UC Santa Cruz graduate student Rebecca Ora, who could not be reached for comment as of press time, publicly raised the allegations during a regents meeting in November 2019, citing a 2014 incident in which Kieffer allegedly grasped her leg under a dinner table throughout a university event discussing tuition hikes.
In a previous interview with The Daily Californian, Ora said she first filed a formal complaint through the university in July 2018 prior to her public remarks.
The public allegations then spurred a subsequent investigation by the university, which was “completed several weeks ago,” according to an email from UC Office of the President, or UCOP, spokesperson Claire Doan.
In the email, Doan said the investigation addressed the allegations in accordance with the university’s sexual violence and sexual harassment, or SVSH, policy and Regents Policy 1112, the Policy on Review of Allegations of Board Member Misconduct.
“Based on the evidence gathered through the third-party investigation, the investigator did not find, by a preponderance of the evidence, that the reported conduct occurred,” Doan said in the email.
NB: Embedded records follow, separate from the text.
-- ==== Sys2Proof/Machine/Channels.lean ====
section
/-! DEFINITION. Channels (06_channels.md R210-R236): requests, admission at the frame tick, results, close, ownership, and
the channel trace check. -/

namespace Sys2Proof.Machine

/-- Refusal codes (R217). -/
def refPlateOff : Nat := 1
def refPlateHeld : Nat := 2
def refNotAssigned : Nat := 3
def refBadConfig : Nat := 4
def refTsBusy : Nat := 5
def refBadPeer : Nat := 6
def refOverCap : Nat := 7
def refNoUnits : Nat := 8
def refNoPower : Nat := 9
def refNoGraver : Nat := 10
def refWakeTimeout : Nat := 11

/-- Reasons of R228. -/
def reasonHost : Nat := 1
def reasonPlateOff : Nat := 2
def reasonStoreError : Nat := 3

/-! ### Requests (R214) -/

def State.chWant (s : State) (g : Nat) : Nat := s.rd (chB g) Reg.chIntentWant
def State.chGen (s : State) (g : Nat) : Nat := s.rd (chB g) Reg.chIntentGen
def State.chLastGen (s : State) (g : Nat) : Nat := s.rd (chB g) Reg.chPathLastGen

/-- The path state that a `want` of ACTIVE or MUTED stands for. -/
def wantPath (w : Nat) : Nat := if w = wantMuted then pathMuted else pathActive

/-- Does the channel have a request whose result is not posted? -/
def State.chServed (s : State) (g : Nat) : Bool := match (s.chan g).req with | some r => r.served | none => false

/-- A request that has not been served is forgotten: the path is what it was before it (06_channels.md, a request is written
twice). -/
def State.dropRequest (s : State) (g : Nat) : State :=
  let u := s.modChan g (fun c => { c with closeReq := false, muteReq := false })
  match (s.chan g).req with
  | some r => if r.served then u else (u.modChan g (fun c => { c with req := none })).setPath g r.prior
  | none => u

/-- A new open or modify: the path shows it (06_channels.md, step 2 of an open). -/
def State.addRequest (s : State) (g : Nat) (isOpen : Bool) : State :=
  let r : ChRequest := { isOpen := isOpen, at_ := s.now, prior := s.path g }
  (s.modChan g (fun c => { c with req := some r })).setPath g (if isOpen then pathAdmitting else pathModifying)

/-- R214: which request the stored intent makes against `CH_PATH`. A request that has been served stands: until its result is posted the
path is ADMITTING or MODIFYING, and only a close adds to it (log entry 44). A FROZEN path takes a close alone, and a write then drops a
request that waited (log entry 102). -/
def State.classifyReq (s : State) (g : Nat) : State :=
  let t := s.dropRequest g
  let path := if t.chFrozen g then pathFrozen else t.path g
  let w := t.chWant g
  if w = wantClosed then
    if path = pathIdle ∨ path = pathRefused ∨ path = pathClosing then t
    else t.modChan g (fun c => { c with closeReq := true })
  else if t.chServed g then t
  else if t.chGen g ≠ t.chLastGen g then
    if path = pathIdle ∨ path = pathRefused ∨ path = pathFault then t.addRequest g true
    else if path = pathActive ∨ path = pathMuted then t.addRequest g false
    else t
  else if (path = pathActive ∨ path = pathMuted) ∧ path ≠ wantPath w then t.modChan g (fun c => { c with muteReq := true })
  else t

/-- R231: the channel's hold ends; its path shows the state stored for it now, which may have moved while it was held (log entry
101). -/
def State.endChHold (s : State) (g : Nat) : State :=
  if s.chHeld g then
    ((((s.wr (chB g) Reg.chTraceMismatch 0).wr (chB g) Reg.chTraceHeld 0).wr (chB g) Reg.chTraceCount 0).wr (chB g)
      Reg.chPathHeldFrom 0).noteSettled g
  else s

/-- R223: an open or modify on a QUIET plate wakes it. -/
def State.wakeForRequest (s : State) (g : Nat) : State :=
  if s.plateQuiet (g / 256) && (s.chan g).req.isSome && !s.chServed g then s.requestWake wakeAdmission (2 ^ (g / 256)) else s

/-- R214, R231: a write of CH_INTENT. -/
def State.chIntentEffect (s : State) (fn g data : Nat) : State :=
  (((s.storeWord fn (chB g) Reg.chRows 0x4 data).endChHold g).classifyReq g).wakeForRequest g
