/-- R726: the phase error of a marker from the origin, in 2⁻¹⁶ ns. -/
def State.markerError (s : State) (l : Nat) (time correction : Int) : State :=
  let e : Int := (s.siteNs : Int) * 65536 - (time + correction + 8192 * (s.rd ekB Reg.ekDelayDelay l : Nat))
  let errors := (e :: s.epk.errors).take 8
  let ns := divRound e 65536
  let a := { s with epk := { s.epk with errors := errors, markerAt := s.now } }.noteError 4 ns
  let b := if errors.length = 8 ∧ errorSpan errors ≤ 100 * 65536 then (a.wr ekB Reg.ekTimeQualified 1).setQualified 4 true else a
  b.tbPhase 4 ns s.now

/-- R725, R726: what a marker is used for. -/
def State.useMarker (s : State) (h : EpkHdr) (time correction : Int) (tbState source lastSeq held : Nat) : State :=
  let l := h.lane.val
  let a := s.markerDelay l lastSeq held
  let b := if h.relayed then a else a.setEkLane l { a.ekLane l with lastSeq := h.seq, lastAt := a.now }
  let c := { b with epk := { b.epk with clocks := Sparse.ins b.epk.clocks h.origin.val (tbState, source) } }.noteOrigin
  if c.markerOrigin = some h.origin.val then c.markerError l time correction else c

/-- MARKER_RECEIVED (R724-R726). -/
def execMarkerReceived (h : EpkHdr) (time correction : Int) (tbState source lastSeq held : Nat) (s : State) :
    Host.Outcome State Fault Refusal :=
  .next (s.epkIn h (.marker time correction tbState source lastSeq held) (fun t =>
    t.useMarker h time correction tbState source lastSeq held))

/-- EPK_TIME_SOURCE_LOSS (R726): 3 ms without a marker from the origin. -/
def execEpkTimeSourceLoss (s : State) : Host.Outcome State Fault Refusal :=
  .next (if s.tbQualified 4 && decide (s.epk.markerAt + 3 * msNs ≤ s.now) then s.dropMarkers else s)

/-! ### Shared admission (R728, R729) -/

/-- The charge of node `n` as its last report gives it; this device's own. -/
def State.reported (s : State) (n : Nat) : Nat := if n = s.myNode then s.activeCharge else Sparse.get 0 s.epk.reports n

/-- R728: the leases of the eight nodes. -/
def State.leases (s : State) : List Nat :=
  let ceil := s.rd ekB Reg.ekStkCeilCeiling
  let sum := s.nodesPresent.foldl (fun k n => k + s.reported n) 0
  let share := if ceil ≤ sum then 0 else (ceil - sum) / s.nodesPresent.length
  (List.range 8).map (fun n =>
    if !s.nodePresent n then 0 else if ceil = 0 then 16383 else min 16383 (s.reported n + share))

/-- A lease is in force from now on (R729). -/
def State.takeLease (s : State) (v : Nat) : State :=
  { s.wr ekB Reg.ekStkLeaseLease v with epk := { s.epk with leased := true } }

/-- R728: the master forms the leases, takes its own and sends the others'. -/
def State.grantLeases (s : State) : State :=
  let l := s.leases
  (s.takeLease ((l[s.myNode]?).getD 0)).broadcast (.lease l)

/-- STK_REPORT_SEND (R728): the charge goes to the master; the master's own reaches it at once. -/
def execStkReportSend (s : State) : Host.Outcome State Fault Refusal :=
  .next (
    let a := s.wr ekB Reg.ekStkLeaseCharge (min 16383 s.activeCharge)
    if s.rd ekB Title.hostOp ≠ opRunning ∨ !s.chip.sheetsReady then s
    else match a.master with
      | none => a
      | some m => if m = a.myNode then a.grantLeases else a.sendEpk a.upLanes none (Fin.ofNat 9 m) (.report a.activeCharge))

/-- STK_REPORT_RECEIVED (R728). -/
def execStkReportReceived (h : EpkHdr) (charge : Nat) (s : State) : Host.Outcome State Fault Refusal :=
  .next (s.epkIn h (.report charge) (fun t =>
    if t.master = some t.myNode then
      { t with epk := { t.epk with reports := Sparse.put 0 t.epk.reports h.origin.val charge } }.grantLeases
    else t))

/-- STK_LEASE_RECEIVED (R729): the master's leases. -/
def execStkLeaseReceived (h : EpkHdr) (leases : List Nat) (s : State) : Host.Outcome State Fault Refusal :=
  .next (s.epkIn h (.lease leases) (fun t =>
    if t.master = some h.origin.val then t.takeLease (min 16383 ((leases[t.myNode]?).getD 0)) else t))

/-! ### Votes and wakes (R673-R678, R731) -/

/-- PROPOSE_RECEIVED (R677): a member that votes no stays IDLE. -/
def execProposeReceived (h : EpkHdr) (round : BitVec 8) (tc : Nat) (s : State) : Host.Outcome State Fault Refusal :=
  .next (s.epkIn h (.propose round.toNat tc) (fun t =>
    if t.voteNow ≠ voteIdle then t
    else if t.votesYes then (t.takeRound round.toNat tc voteVoted).broadcast (.vote round.toNat true)
    else t.broadcast (.vote round.toNat false)))

/-- VOTE_RECEIVED (R677). -/
def execVoteReceived (h : EpkHdr) (round : BitVec 8) (yes : Bool) (s : State) : Host.Outcome State Fault Refusal :=
  .next (s.epkIn h (.vote round.toNat yes) (fun t =>
    if t.quiet.vote = voteProposed && t.sameRound round.toNat then
      if yes then { t with quiet := { t.quiet with yes := insertAsc h.origin t.quiet.yes } }.tryCommit
      else t.abortRound (some t.siteNs)
    else t))

/-- COMMIT_RECEIVED (R677). -/
def execCommitReceived (h : EpkHdr) (round : BitVec 8) (s : State) : Host.Outcome State Fault Refusal :=
  .next (s.epkIn h (.commit round.toNat) (fun t =>
    if t.quiet.vote = voteVoted && t.sameRound round.toNat then { t with quiet := { t.quiet with vote := voteArmed } } else t))

/-- R677: is a round under way, and in ARMED does a stamp from before T_c arrive before T_c + 50 µs? -/
def State.abortable (s : State) (stamp : Nat) : Bool :=
  s.quiet.vote == voteVoted || s.quiet.vote == voteProposed
    || (s.quiet.vote == voteArmed && decide (stamp < s.quiet.tc) && decide (s.siteNs < s.quiet.tc + 50000))

/-- ABORT_RECEIVED (R677). -/
def execAbortReceived (h : EpkHdr) (round : BitVec 8) (stamp : Nat) (s : State) : Host.Outcome State Fault Refusal :=
  .next (s.epkIn h (.abort round.toNat stamp) (fun t =>
    if t.sameRound round.toNat && t.abortable stamp then t.abortRound none else t))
During the regents’ May 20 meeting, amendments were presented to Regents Policy 1112, including a call for the UC Title IX officer to apply the university’s SVSH policy to both the complainant and the respondent regent, according to an official document.
The document also called for the policy to apply when complaints of misconduct relate to both official conduct and nonofficial conduct that could present a breach of the university’s SVSH policy. Previously, the UC sexual harassment policy did not apply to regents when not on duty.
Additionally, complainants would be entitled to procedural protections parallel to the regents’, including the ability to review and respond to evidence before the investigation is finished, according to the document.
According to Kieffer, the policy, which has since been passed, informed parts of the investigation regarding the sexual assault allegations raised against him.
Kieffer also said in an email that the regents had no role in the investigation or its findings and that the investigator was independent of the Board of Regents. He added that the incident “simply didn’t happen.”
“The charge was very hurtful to me,” Kieffer said in the email. “In over 40 years of public life no one has suggested anything like this about me.”
UCOP declined to comment further or release the investigator’s report due to privacy laws.